Penn will need energy right at the start of the weekend with Brown’s strong three-point shooting. The Bears are 11th in the NCAA in three-point percentage with senior Lauren Clarke and junior Sophie Bikofsky combining to hit over five triples per game.

After Clarke got off to a hot start in Penn’s first meeting with Brown, the Quakers will pay extra attention to her on Friday.

“She can really play,” McLaughlin said. “She can shoot it. She forces you to play all over the court ... We’ll have to contain her. A lot of their offense runs through Lauren.”

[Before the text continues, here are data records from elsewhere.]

-- ==== Sys2Proof/WellFormed.lean ====
section
/-! DEFINITION. Which instructions are well formed under the width flags m and x: the addressing mode is one that the mnemonic
has a row for (30_encoding.md R78, R80, R81, R86 to R107), and an immediate whose width a flag selects has that width (R71, R76). -/

namespace Sys2Proof

/-- An immediate fits the width its flag selects: 8 bits when the flag is 1, 16 bits when it is 0 (R76). -/
def immFits (flag : Bool) (imm : Word) : Bool := !flag || decide (imm.toNat < 256)

/-- The fourteen memory modes of the accumulator instructions, MPY and DIV: all but DIR,Y (R77, R140). -/
def MemMode.isAccMode : MemMode → Bool
  | .dirY _ => false
  | _ => true

/-- DIR, DIR,X, ABS, ABS,X: INC, DEC, the shifts and LDM (R122, R152, R180). -/
def MemMode.isXMode : MemMode → Bool
  | .dir _ | .dirX _ | .abs _ | .absX _ => true
  | _ => false

/-- DIR, DIR,Y, ABS, ABS,Y: LDX (R124). -/
def MemMode.isYMode : MemMode → Bool
  | .dir _ | .dirY _ | .abs _ | .absY _ => true
  | _ => false

/-- DIR, DIR,X, ABS: STY (R128). -/
def MemMode.isStyMode : MemMode → Bool
  | .dir _ | .dirX _ | .abs _ => true
  | _ => false

/-- DIR, DIR,Y, ABS: STX (R127). -/
def MemMode.isStxMode : MemMode → Bool
  | .dir _ | .dirY _ | .abs _ => true
  | _ => false

/-- DIR, ABS: CPX, CPY, and the bit modes DIR,b, ABS,b, DIR,b,REL, ABS,b,REL (R102 to R105, R146). -/
def MemMode.isPlainMode : MemMode → Bool
  | .dir _ | .abs _ => true
  | _ => false

/-- An operand whose immediate has the width of the flag and whose memory mode is allowed. -/
def Operand.fits (flag : Bool) (allowed : MemMode → Bool) : Operand → Bool
  | .imm v => immFits flag v
  | .mem o => allowed o

/-- Mode A or one of the four memory modes of a read-modify-write instruction (R152, R180). -/
def Dest.fits : Dest → Bool
  | .acc _ => true
  | .mem o => o.isXMode

/-- The instruction is well formed when the flags are `m` and `x`. -/
def Instr.wf (m x : Bool) : Instr → Bool
  | .lda _ o | .adc _ o | .sbc _ o | .cmp _ o | .and _ o | .ora _ o | .eor _ o => o.fits m MemMode.isAccMode
  | .mpy o | .div o => o.fits m MemMode.isAccMode
  | .sta _ o => o.isAccMode
  | .ldm o imm => o.isXMode && immFits m imm
  | .ldx o => o.fits x MemMode.isYMode
  | .ldy o => o.fits x MemMode.isXMode
  | .stx o => o.isStxMode
  | .sty o => o.isStyMode
  | .cpx o | .cpy o => o.fits x MemMode.isPlainMode
  | .inc d | .dec d | .asl d | .lsr d | .rol d | .ror d => d.fits
  | .rla imm => immFits m imm
  | .bbs o imm _ | .bbc o imm _ => o.isPlainMode && immFits m imm
  | .seb o imm | .clb o imm => o.isPlainMode && immFits m imm
  | .ldt _ | .inx | .iny | .dex | .dey | .bcc _ | .bcs _ | .beq _ | .bmi _ | .bne _ | .bpl _ | .bvc _ | .bvs _ | .bra _
  | .jmp _ | .jsr _ | .rts | .rtl | .pha | .phb | .phd | .phg | .php | .pht | .phx | .phy | .pla | .plb | .pld | .plp | .plt | .plx
  | .ply | .pea _ | .pei _ | .per _ | .psh _ | .pul _ | .tad | .tbd | .tas | .tbs | .tax | .tay | .tbx | .tby | .tda | .tdb
  | .tsa | .tsb | .tsx | .txa | .txb | .txs | .txy | .tya | .tyb | .tyx | .xab | .clc | .cli | .clm | .clv | .clp _ | .sec
  | .sei | .sem | .sep _ | .mvn _ _ | .mvp _ _ | .nop | .brk _ | .rti | .stp | .wit => true

end Sys2Proof
end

While the Quakers try and stop Clarke, both Brown and Yale will look to contain Penn’s inside game, headlined by junior Kara Bonenberger and freshman Sydney Stipanovich. Each put up a big performance against Yale, and Stipanovich followed hers up with a double-double against Brown.

The games this weekend also have major Ivy implications. Penn needs wins to stay ahead of Harvard for second place in the Ancient Eight while trying to stay within striking distance of Princeton.

And while she won’t need to shoot 500 three-pointers this weekend, Busch is looking to help in any way she can as her team approaches its final games of the season.

“I remember [Kristen Kody], one of our captains said before the games last weekend, ‘Seize the moment. Take every game as it comes and play every game as if it’s you last,’” she said. “I think we’re going to relish these last opportunities.